Winter Sports Complex
- Interactive map of Winter Sports Complex
- Location: Ashgabat
- Capacity: 10,300

Construction
- Groundbreaking: 2009
- Opened: 2011
- Cost: €134.4 million
- Architect: Polimeks

Tenant
- Turkmenistan national ice hockey team

= Winter Sports Complex Ashgabat =

Multi-use indoor arena in Ashgabat, Turkmenistan

Winter Sports Complex (Gyşgy görnüşleri boýunça sport toplumy) is a multi-use indoor arena in Ashgabat, Turkmenistan. It is one of the largest ice hockey arenas in the CIS.

==Overview==
Construction of a new Ice Palace began in 2009. Turkmenistan President Gurbanguly Berdimuhamedov signed a contract worth 134.4 million euros with the Turkish company "Polimeks".

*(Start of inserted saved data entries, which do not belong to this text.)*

theorem FireChange.copySound (hc : FireChange s t) (h : CopySound s) : CopySound t := by
  cases hc with
  | post stamp body => rw [post_eq]; exact h
  | @applied c a hd =>
    intro c' stage hc _
    cases hc
    exact h c .apply hd (unplaced_of_not_placed hd rfl)
  | place hd hp => exact copySound_placed rfl hp
  | goOn hd hp hn => exact copySound_placed rfl hn
  | done hd hp => exact copySound_idle rfl
  | arm due ref hi => exact h.of_eq (placeSlot_dispatcher _ _ _ _ _) (placeSlot_desc (by rfl) _ _)
  | _ => exact h

theorem Change.copySound (hc : Change s t) (hm : ListMatchesSlots s) (hidle : IdleInReset s) (h : CopySound s) :
    CopySound t := by
  have shifted : ∀ {u : State} (d : Tick), u.dispatcher = s.dispatcher.shift d →
      (∀ j, (u.slot j).desc = (s.slot j).desc) → CopySound u := by
    intro u d hd hs c stage hc hu
    cases hfire : s.dispatcher with
    | idle => rw [hd, hfire] at hc; cases hc
    | firing c0 stage0 =>
      rw [hd, hfire] at hc
      cases hc
      rw [hs]
      cases hp : stage.placed with
      | true => rw [unplaced_of_placed (hd.trans (by rw [hfire]; rfl)) hp] at hu; cases hu
      | false => exact h c0 stage hfire (unplaced_of_not_placed hfire hp)
  cases hc with
  | fire hf => exact hf.copySound h
  | resetStage stage hw h2 =>
    cases stage with
    | endOfFire => exact absurd rfl h2
    | slots => exact copySound_idle (hidle _ hw h2)
    | _ => exact h
  | @slot i r _ ho =>
    intro c stage hc hu
    have hne : i ≠ c.slot := by
      rintro rfl
      have := (hm.at c.slot).pending_of_unplaced hu
      rcases ho with ho | ho <;> rw [ho] at this <;> cases this
    rw [s.setSlot_slot_of_ne hne]
    exact h c stage hc hu
  | remaining x hi => exact h.of_eq rfl (setSlot_desc (by rfl))
  | @disarm i =>
    refine h.of_eq (disarmSlot_dispatcher s i) fun j => ?_
    rcases disarmSlot_cases s i with ⟨-, he⟩ | ⟨-, he⟩ | he <;> rw [he]
    · exact setSlot_desc (s := s.removeSlot i) (by rfl) j
    · exact setSlot_desc (by rfl) j
  | @retime i => exact h.of_eq rfl (setSlot_desc (s := s.removeSlot i) (by rfl))
  | @suspendVisit g i =>
    refine h.of_eq (suspendVisit_dispatcher s g i) fun j => ?_
    rw [State.work_slot]
    rcases suspendVisit_cases s g i with ⟨-, -, he⟩ | ⟨-, he⟩ <;> rw [he]
    exact setSlot_desc (s := s.removeSlot i) (by rfl) j
  | @resumeVisit g i =>
    refine h.of_eq (resumeVisit_dispatcher s g i) fun j => ?_
    rw [State.work_slot]
    rcases resumeVisit_cases s g i with ⟨-, -, he⟩ | ⟨-, he⟩ <;> rw [he]
    exact setSlot_desc (by rfl) j
  | settime t e =>
    refine shifted (t - s.now) rfl fun j => ?_
    rw [State.loadTime_slot, shiftStored_slot]
    split <;> rfl
  | sync t =>
    refine shifted (t - s.now) rfl fun j => ?_
    rw [State.withTimebase_slot]
    show ((s.shiftStored _).slot j).desc = _
    rw [shiftStored_slot]
    split <;> rfl
  | _ => exact h

/-- While a state is without a fire, no change of a fire but a trigger arm, a post or the pauses is made. -/
theorem FireChange.idle (hc : FireChange s t) (h : s.dispatcher = .idle) : t.dispatcher = .idle := by
  cases hc with
  | post => rw [post_eq]; exact h
  | act | pauses => exact h
  | applied _ hd | place hd | goOn hd | done hd => cases h.symm.trans hd
  | arm => exact (placeSlot_dispatcher _ _ _ _ _).trans h

/-- No change but those of a fire in progress begins or goes on with one. -/
theorem Change.idle (hc : Change s t) (h : s.dispatcher = .idle) : t.dispatcher = .idle := by
  cases hc with
  | fire hf => exact hf.idle h
  | resetStage stage _ h2 =>
    cases stage with
    | endOfFire => exact absurd rfl h2
    | _ => exact h
  | disarm => exact (disarmSlot_dispatcher _ _).trans h
  | suspendVisit => exact (suspendVisit_dispatcher _ _ _).trans h
  | resumeVisit => exact (resumeVisit_dispatcher _ _ _).trans h
  | settime =>
    show s.dispatcher.shift _ = _
    rw [h]; rfl
  | sync =>
    show s.dispatcher.shift _ = _
    rw [h]; rfl
  | _ => exact h

/-- Where work that stops the Timebase comes from: it was in hand before, or it begins, or SOFT_RESET takes a stage. -/
theorem Change.stopped_work (hc : Change s t) {w : Work} (ht : t.cmd.inHand = some w) (hw : w.stopped = true) :
    s.cmd.inHand = some w ∨ w = .softReset .endOfFire
      ∨ (t.dispatcher = .idle ∧ (w = .softReset .capture ∨ ∃ t e, w = .resort t e))
      ∨ ∃ stage, s.cmd.inHand = some (.softReset stage) ∧ stage ≠ .endOfFire ∧ stage ≠ .completion
        ∧ t = s.resetStage stage := by
  have running : ∀ {v : Work}, some v = some w → v.stopped = false → False := fun h hv => by
    cases h; rw [hw] at hv; cases hv
  cases hc with
  | fire hf => obtain ⟨_, _, _, _, _, _, rfl⟩ := hf.frame; exact .inl ht
  | cmd x hx => exact .inl (hx ▸ ht)
  | taken code => exact (running ht rfl).elim
  | work v _ hv => exact (running ht (Work.not_stopped hv)).elim
  | complete x _ hx => cases hx.symm.trans ht
  | beginReset => exact .inr (.inl (Option.some.inj ht).symm)
  | fireEnded _ hd => exact .inr (.inr (.inl ⟨hd, .inl (Option.some.inj ht).symm⟩))
  | resetStage stage h h2 h10 => exact .inr (.inr (.inr ⟨stage, h, h2, h10, rfl⟩))
  | suspendGroup g => exact (running ht rfl).elim
  | resumeGroup g => exact (running ht rfl).elim
  | disarm =>
    obtain ⟨_, _, hf⟩ := disarmSlot_beside_slots s _
    rw [hf] at ht
    exact .inl ht
  | suspendVisit => exact (running ht (afterSlot_not_stopped (fun _ => rfl) rfl)).elim
  | resumeVisit => exact (running ht (afterSlot_not_stopped (fun _ => rfl) rfl)).elim
  | beginResort t e _ _ hd => exact .inr (.inr (.inl ⟨hd, .inr ⟨t, e, (Option.some.inj ht).symm⟩⟩))
  | resort => exact (running ht rfl).elim
  | _ => exact .inl ht

theorem Change.idleInResort (hc : Change s t) (h : IdleInResort s) : IdleInResort t := by
  intro time e ht
  rcases hc.stopped_work ht rfl with hs | hw | ⟨hd, -⟩ | ⟨stage, hs, -, h10, rfl⟩
  · exact hc.idle (h time e hs)
  · cases hw
  · exact hd
  · cases stage with
    | completion => exact absurd rfl h10
    | _ => cases ht

theorem Change.idleInReset (hc : Change s t) (h : IdleInReset s) : IdleInReset t := by
  intro stage ht hne
  rcases hc.stopped_work ht rfl with hs | hw | ⟨hd, -⟩ | ⟨stage', hs, h2, -, -⟩
  · exact hc.idle (h stage hs hne)
  · cases hw; exact absurd rfl hne
  · exact hd
  · exact hc.idle (h stage' hs h2)

/-- Nothing but a LOAD fills a slot: with no fire in progress and no slot command in hand, empty slots stay empty. -/
theorem Change.keepsEmpty (hc : Change s t) (hidle : s.dispatcher = .idle) (hw : ¬ s.PlainWork)
    (h : ∀ i : SlotId, (s.slot i).state = .empty) : ∀ i : SlotId, (t.slot i).state = .empty := by
  have shifted : ∀ (d : Tick) i, ((s.shiftStored d).slot i).state = .empty := fun d i => by
    rw [shiftStored_slot]
    split <;> exact h i
  cases hc with
  | fire hf =>
    cases hf with
    | post => rw [post_eq]; exact h
    | act | pauses => exact h
    | applied _ hd | place hd | goOn hd | done hd => cases hidle.symm.trans hd
    | @arm i _ _ hi => cases (h i).symm.trans hi
  | resetStage stage hr h2 =>
    cases stage with
    | endOfFire => exact absurd rfl h2
    | slots => intro i; simp [State.resetStage, State.emptySlots, State.slot, Slot.cleared, State.work]
    | _ => exact h
  | slot r hp => exact absurd hp hw
  | @remaining i x hi => cases (h i).symm.trans hi
  | @disarm i => rw [disarmSlot_other (.inl (h i))]; exact h
  | @retime i _ _ hi => cases (h i).symm.trans hi
  | @suspendVisit g i =>
    rcases suspendVisit_cases s g i with ⟨-, hi, -⟩ | ⟨-, he⟩
    · cases (h i).symm.trans hi
    · rw [he]; exact h
  | @resumeVisit g i =>
    rcases resumeVisit_cases s g i with ⟨-, hi, -⟩ | ⟨-, he⟩
    · cases (h i).symm.trans hi
    · rw [he]; exact h
  | settime => exact shifted _
  | sync => exact shifted _
  | _ => exact h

The arena is located at the corner of Atatürk and Oguzhan street. Holds 10,000 spectators. In the center are gyms, recreational areas for athletes and spectators, cafés and other facilities. The total area of the new sports facility is 107,000 square meters. In the center of the palace housed the ice arena measuring 60 by 30 meters. Construction was completed in October 2011.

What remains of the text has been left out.